Dataset items:
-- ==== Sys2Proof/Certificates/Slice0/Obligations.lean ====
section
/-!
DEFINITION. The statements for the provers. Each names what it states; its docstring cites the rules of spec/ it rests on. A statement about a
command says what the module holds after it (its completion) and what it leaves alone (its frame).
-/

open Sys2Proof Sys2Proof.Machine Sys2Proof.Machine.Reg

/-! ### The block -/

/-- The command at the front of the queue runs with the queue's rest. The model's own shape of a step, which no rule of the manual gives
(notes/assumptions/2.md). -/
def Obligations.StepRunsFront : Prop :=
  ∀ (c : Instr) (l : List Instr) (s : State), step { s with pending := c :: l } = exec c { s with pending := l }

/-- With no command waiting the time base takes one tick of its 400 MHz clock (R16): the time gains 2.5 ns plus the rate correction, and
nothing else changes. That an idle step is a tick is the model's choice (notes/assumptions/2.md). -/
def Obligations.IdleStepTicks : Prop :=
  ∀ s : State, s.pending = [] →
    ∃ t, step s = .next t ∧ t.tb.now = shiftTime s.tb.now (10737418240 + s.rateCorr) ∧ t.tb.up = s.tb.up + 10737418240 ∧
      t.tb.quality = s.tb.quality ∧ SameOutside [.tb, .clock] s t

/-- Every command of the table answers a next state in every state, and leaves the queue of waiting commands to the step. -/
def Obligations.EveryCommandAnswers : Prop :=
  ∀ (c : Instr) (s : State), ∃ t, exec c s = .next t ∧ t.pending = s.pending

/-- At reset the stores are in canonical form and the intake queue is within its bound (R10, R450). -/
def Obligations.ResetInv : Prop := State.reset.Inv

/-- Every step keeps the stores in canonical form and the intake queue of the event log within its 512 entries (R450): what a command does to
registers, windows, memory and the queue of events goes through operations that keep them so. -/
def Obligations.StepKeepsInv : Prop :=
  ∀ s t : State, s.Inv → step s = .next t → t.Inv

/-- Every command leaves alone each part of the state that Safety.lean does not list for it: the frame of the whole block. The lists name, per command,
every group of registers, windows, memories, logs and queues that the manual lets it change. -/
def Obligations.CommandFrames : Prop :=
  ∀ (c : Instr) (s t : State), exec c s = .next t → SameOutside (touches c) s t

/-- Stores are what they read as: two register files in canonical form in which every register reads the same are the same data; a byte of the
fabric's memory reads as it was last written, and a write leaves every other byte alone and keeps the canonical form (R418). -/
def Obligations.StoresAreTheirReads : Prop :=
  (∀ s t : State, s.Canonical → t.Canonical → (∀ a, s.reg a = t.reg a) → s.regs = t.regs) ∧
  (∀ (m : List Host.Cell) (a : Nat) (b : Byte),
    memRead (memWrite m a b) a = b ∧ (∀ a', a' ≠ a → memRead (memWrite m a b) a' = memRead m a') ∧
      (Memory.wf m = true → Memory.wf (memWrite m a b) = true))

--

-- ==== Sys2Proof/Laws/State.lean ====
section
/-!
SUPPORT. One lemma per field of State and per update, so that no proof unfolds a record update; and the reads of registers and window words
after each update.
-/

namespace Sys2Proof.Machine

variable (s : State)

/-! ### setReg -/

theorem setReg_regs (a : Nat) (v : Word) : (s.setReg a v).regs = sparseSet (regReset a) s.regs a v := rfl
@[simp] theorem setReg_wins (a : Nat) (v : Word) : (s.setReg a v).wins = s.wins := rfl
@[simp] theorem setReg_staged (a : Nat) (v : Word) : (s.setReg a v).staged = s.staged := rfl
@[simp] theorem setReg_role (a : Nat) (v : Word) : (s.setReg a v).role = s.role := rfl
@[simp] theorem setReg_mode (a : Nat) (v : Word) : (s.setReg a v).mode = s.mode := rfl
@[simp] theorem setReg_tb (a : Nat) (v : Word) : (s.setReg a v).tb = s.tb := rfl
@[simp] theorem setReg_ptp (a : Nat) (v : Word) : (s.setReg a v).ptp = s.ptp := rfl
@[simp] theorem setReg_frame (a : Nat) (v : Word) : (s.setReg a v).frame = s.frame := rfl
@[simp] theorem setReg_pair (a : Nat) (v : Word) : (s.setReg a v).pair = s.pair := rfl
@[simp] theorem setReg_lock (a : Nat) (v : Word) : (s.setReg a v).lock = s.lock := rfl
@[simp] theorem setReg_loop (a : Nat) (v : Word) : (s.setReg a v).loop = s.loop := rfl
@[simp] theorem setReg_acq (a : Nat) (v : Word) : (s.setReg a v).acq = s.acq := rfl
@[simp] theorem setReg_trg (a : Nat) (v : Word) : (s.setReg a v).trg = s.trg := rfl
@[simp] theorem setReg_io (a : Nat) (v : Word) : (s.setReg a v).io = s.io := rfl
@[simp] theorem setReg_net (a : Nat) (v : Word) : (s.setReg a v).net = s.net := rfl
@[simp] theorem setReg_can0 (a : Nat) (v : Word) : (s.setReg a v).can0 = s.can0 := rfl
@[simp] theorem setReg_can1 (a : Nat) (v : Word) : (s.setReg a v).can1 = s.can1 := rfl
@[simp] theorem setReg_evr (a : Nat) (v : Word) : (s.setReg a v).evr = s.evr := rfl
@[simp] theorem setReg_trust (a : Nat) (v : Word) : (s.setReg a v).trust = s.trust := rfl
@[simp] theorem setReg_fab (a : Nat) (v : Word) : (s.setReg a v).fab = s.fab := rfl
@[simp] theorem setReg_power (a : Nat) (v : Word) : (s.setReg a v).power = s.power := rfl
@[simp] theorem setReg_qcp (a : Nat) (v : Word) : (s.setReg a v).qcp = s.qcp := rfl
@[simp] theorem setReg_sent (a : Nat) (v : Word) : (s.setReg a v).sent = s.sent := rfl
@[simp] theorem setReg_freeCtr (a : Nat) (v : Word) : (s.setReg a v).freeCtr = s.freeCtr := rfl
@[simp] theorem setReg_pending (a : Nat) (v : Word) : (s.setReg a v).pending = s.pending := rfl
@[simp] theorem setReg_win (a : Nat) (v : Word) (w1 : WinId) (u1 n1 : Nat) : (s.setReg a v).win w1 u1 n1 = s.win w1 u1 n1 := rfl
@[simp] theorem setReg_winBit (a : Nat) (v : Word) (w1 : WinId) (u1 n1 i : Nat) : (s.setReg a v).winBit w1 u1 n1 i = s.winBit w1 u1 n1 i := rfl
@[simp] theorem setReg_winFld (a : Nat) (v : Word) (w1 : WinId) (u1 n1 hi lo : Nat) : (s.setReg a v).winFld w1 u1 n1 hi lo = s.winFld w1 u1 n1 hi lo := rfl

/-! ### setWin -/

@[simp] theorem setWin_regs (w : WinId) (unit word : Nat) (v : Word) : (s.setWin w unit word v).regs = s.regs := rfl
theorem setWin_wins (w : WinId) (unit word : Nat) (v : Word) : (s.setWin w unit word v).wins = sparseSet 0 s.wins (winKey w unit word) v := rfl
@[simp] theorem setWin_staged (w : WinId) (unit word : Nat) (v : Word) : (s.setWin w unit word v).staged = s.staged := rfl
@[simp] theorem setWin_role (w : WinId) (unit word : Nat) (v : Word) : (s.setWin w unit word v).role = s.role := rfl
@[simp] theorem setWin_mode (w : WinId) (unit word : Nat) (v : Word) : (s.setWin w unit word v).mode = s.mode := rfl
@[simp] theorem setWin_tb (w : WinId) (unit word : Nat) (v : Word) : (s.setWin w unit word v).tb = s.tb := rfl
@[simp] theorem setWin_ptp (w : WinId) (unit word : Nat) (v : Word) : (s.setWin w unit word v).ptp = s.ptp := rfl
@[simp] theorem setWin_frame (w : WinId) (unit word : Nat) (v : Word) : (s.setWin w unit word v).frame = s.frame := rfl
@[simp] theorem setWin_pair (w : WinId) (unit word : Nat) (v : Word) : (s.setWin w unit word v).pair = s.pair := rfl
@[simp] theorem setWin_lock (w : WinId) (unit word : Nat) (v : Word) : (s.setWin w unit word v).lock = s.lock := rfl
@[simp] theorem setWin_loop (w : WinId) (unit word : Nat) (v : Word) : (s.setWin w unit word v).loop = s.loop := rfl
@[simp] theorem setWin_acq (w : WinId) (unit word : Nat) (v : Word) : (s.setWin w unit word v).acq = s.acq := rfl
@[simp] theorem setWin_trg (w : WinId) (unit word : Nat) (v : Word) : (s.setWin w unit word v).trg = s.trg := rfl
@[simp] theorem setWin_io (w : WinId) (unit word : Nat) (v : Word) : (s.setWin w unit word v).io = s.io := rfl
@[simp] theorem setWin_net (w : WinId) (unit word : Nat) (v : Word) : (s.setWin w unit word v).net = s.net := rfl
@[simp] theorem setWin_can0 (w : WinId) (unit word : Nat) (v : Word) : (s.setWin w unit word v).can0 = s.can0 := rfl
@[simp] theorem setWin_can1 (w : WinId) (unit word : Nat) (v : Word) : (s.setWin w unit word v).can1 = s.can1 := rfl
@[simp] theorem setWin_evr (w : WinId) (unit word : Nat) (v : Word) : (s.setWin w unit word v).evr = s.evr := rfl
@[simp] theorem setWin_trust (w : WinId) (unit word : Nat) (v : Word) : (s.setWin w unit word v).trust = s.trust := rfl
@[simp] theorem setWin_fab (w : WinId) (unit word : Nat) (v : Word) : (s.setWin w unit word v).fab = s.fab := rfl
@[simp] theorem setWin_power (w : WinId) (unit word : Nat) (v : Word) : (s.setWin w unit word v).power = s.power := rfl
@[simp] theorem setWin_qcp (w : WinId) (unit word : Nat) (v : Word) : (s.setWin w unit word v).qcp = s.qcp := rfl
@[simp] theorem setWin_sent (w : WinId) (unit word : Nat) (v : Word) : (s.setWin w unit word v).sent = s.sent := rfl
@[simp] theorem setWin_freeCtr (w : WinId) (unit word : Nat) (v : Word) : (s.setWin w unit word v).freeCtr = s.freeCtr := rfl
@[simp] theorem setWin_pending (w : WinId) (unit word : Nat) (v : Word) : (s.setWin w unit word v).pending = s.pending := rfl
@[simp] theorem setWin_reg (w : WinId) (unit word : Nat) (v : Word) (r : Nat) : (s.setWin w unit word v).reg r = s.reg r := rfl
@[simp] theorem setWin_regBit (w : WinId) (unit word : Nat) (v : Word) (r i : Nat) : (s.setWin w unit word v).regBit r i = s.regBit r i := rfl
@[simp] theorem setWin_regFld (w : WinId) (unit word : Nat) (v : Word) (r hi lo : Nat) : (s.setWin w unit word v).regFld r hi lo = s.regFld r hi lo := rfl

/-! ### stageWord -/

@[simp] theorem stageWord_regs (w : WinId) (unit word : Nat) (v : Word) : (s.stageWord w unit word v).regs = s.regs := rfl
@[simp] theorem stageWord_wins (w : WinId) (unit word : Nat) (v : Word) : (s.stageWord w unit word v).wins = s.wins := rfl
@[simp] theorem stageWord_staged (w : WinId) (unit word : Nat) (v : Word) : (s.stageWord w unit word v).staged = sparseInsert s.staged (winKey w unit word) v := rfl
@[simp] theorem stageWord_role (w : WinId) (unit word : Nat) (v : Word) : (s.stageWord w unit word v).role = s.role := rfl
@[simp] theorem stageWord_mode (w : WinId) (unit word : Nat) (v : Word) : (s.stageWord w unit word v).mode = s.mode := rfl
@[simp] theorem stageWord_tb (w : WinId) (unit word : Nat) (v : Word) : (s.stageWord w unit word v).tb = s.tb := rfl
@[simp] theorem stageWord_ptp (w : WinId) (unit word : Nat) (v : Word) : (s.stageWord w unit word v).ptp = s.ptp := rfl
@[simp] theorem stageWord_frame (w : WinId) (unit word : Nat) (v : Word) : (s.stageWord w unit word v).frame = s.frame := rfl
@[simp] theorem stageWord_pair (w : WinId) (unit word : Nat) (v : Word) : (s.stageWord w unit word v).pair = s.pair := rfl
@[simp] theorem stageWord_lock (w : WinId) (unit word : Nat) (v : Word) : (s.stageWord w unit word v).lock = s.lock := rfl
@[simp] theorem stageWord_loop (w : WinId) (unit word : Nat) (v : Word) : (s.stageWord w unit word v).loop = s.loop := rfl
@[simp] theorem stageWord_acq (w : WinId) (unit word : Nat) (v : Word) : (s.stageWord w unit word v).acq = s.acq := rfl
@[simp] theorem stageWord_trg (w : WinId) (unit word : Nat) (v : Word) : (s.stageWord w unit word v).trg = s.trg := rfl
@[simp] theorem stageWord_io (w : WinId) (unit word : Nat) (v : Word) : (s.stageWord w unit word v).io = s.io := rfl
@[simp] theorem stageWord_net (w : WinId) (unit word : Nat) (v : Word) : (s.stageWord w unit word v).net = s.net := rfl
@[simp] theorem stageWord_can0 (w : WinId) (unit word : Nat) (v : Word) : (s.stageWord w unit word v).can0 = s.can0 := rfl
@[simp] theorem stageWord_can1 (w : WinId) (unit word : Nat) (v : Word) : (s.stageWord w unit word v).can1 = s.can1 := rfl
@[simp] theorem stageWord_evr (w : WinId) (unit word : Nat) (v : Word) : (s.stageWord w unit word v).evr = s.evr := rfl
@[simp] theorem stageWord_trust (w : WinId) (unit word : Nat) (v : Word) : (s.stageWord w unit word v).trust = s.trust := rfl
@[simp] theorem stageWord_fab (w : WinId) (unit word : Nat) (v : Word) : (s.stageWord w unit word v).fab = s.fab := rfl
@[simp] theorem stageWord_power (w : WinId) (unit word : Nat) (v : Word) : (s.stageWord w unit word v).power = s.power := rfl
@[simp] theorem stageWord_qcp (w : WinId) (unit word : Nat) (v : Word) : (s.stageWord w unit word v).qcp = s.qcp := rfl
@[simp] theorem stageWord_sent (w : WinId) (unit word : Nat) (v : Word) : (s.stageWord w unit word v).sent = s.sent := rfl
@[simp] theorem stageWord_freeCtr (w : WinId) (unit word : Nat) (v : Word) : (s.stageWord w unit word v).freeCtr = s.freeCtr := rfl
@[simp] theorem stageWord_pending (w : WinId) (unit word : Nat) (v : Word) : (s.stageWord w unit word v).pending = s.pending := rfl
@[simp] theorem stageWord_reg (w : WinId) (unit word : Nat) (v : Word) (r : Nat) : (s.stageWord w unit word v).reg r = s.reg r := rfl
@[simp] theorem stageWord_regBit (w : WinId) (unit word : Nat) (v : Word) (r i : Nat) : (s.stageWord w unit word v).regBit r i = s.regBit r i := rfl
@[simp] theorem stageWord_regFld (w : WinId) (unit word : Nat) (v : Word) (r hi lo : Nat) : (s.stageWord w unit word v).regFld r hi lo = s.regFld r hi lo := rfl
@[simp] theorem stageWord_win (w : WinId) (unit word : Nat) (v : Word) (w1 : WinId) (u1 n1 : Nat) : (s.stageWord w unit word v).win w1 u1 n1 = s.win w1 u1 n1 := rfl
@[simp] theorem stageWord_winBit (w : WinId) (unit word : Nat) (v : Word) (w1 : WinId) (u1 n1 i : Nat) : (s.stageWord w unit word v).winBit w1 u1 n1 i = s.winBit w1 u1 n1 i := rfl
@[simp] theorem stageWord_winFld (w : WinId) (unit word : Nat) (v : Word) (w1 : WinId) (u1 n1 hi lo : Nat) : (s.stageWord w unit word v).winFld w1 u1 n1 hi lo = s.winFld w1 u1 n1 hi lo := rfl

### REQUIRED ACTION
Would you retype the lines above from the one with "a v).pair = s.pair := rfl" down to the one with "a v).freeCtr = s.freeCtr := rfl", word for word, both ends included and no other lines?

### ANSWER TO THIS PROBLEM
@[simp] theorem setReg_pair (a : Nat) (v : Word) : (s.setReg a v).pair = s.pair := rfl
@[simp] theorem setReg_lock (a : Nat) (v : Word) : (s.setReg a v).lock = s.lock := rfl
@[simp] theorem setReg_loop (a : Nat) (v : Word) : (s.setReg a v).loop = s.loop := rfl
@[simp] theorem setReg_acq (a : Nat) (v : Word) : (s.setReg a v).acq = s.acq := rfl
@[simp] theorem setReg_trg (a : Nat) (v : Word) : (s.setReg a v).trg = s.trg := rfl
@[simp] theorem setReg_io (a : Nat) (v : Word) : (s.setReg a v).io = s.io := rfl
@[simp] theorem setReg_net (a : Nat) (v : Word) : (s.setReg a v).net = s.net := rfl
@[simp] theorem setReg_can0 (a : Nat) (v : Word) : (s.setReg a v).can0 = s.can0 := rfl
@[simp] theorem setReg_can1 (a : Nat) (v : Word) : (s.setReg a v).can1 = s.can1 := rfl
@[simp] theorem setReg_evr (a : Nat) (v : Word) : (s.setReg a v).evr = s.evr := rfl
@[simp] theorem setReg_trust (a : Nat) (v : Word) : (s.setReg a v).trust = s.trust := rfl
@[simp] theorem setReg_fab (a : Nat) (v : Word) : (s.setReg a v).fab = s.fab := rfl
@[simp] theorem setReg_power (a : Nat) (v : Word) : (s.setReg a v).power = s.power := rfl
@[simp] theorem setReg_qcp (a : Nat) (v : Word) : (s.setReg a v).qcp = s.qcp := rfl
@[simp] theorem setReg_sent (a : Nat) (v : Word) : (s.setReg a v).sent = s.sent := rfl
@[simp] theorem setReg_freeCtr (a : Nat) (v : Word) : (s.setReg a v).freeCtr = s.freeCtr := rfl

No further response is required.